BEGIN
-- ==== Sys2Proof/WellFormed.lean ====
section
/-!
DEFINITION. Which instructions the spec gives a meaning in every state or some state, as far as the instruction alone tells
(60_exceptions.md R101). The types already rule out a fourth kind and a third ack value, as R101 says of a typed host.
-/

namespace Sys2Proof

/-- Well-formed on an instance with body capacity `cap`: the body of a SETBODY fits the buffer (40_construct.md R65). Every
other instruction term is well-formed; DECODE, CKSUM and VERIFY take sequences of any length (R70, R76, R77). -/
def Instr.wellFormedFor (cap : Nat) : Instr → Bool
  | .setbody input => decide (input.length ≤ cap)
  | .new _ => true
  | .setseq _ => true
  | .setcmd _ => true
  | .setack _ => true
  | .setlen _ => true
  | .packdrive _ _ _ => true
  | .encode => true
  | .decode _ => true
  | .cksum _ => true
  | .verify _ => true
  | .getseq _ => true
  | .getcmd _ => true
  | .getack _ => true
  | .getbody _ => true
  | .getlen _ => true
  | .getcrc _ => true
  | .getstatus => true
  | .unpackdrive _ => true
  | .frameDrive _ _ => true
  | .frameResponse _ _ => true
  | .frameSleep _ _ => true

/-- Well-formed on the default instance. -/
def Instr.wellFormed (i : Instr) : Bool := i.wellFormedFor Config.bodyCap

end Sys2Proof
end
END
Work to be completed:
Some of the data mentions "wellFormedFor". Copy every line where it does.

Solution to the problem:
def Instr.wellFormedFor (cap : Nat) : Instr → Bool
def Instr.wellFormed (i : Instr) : Bool := i.wellFormedFor Config.bodyCap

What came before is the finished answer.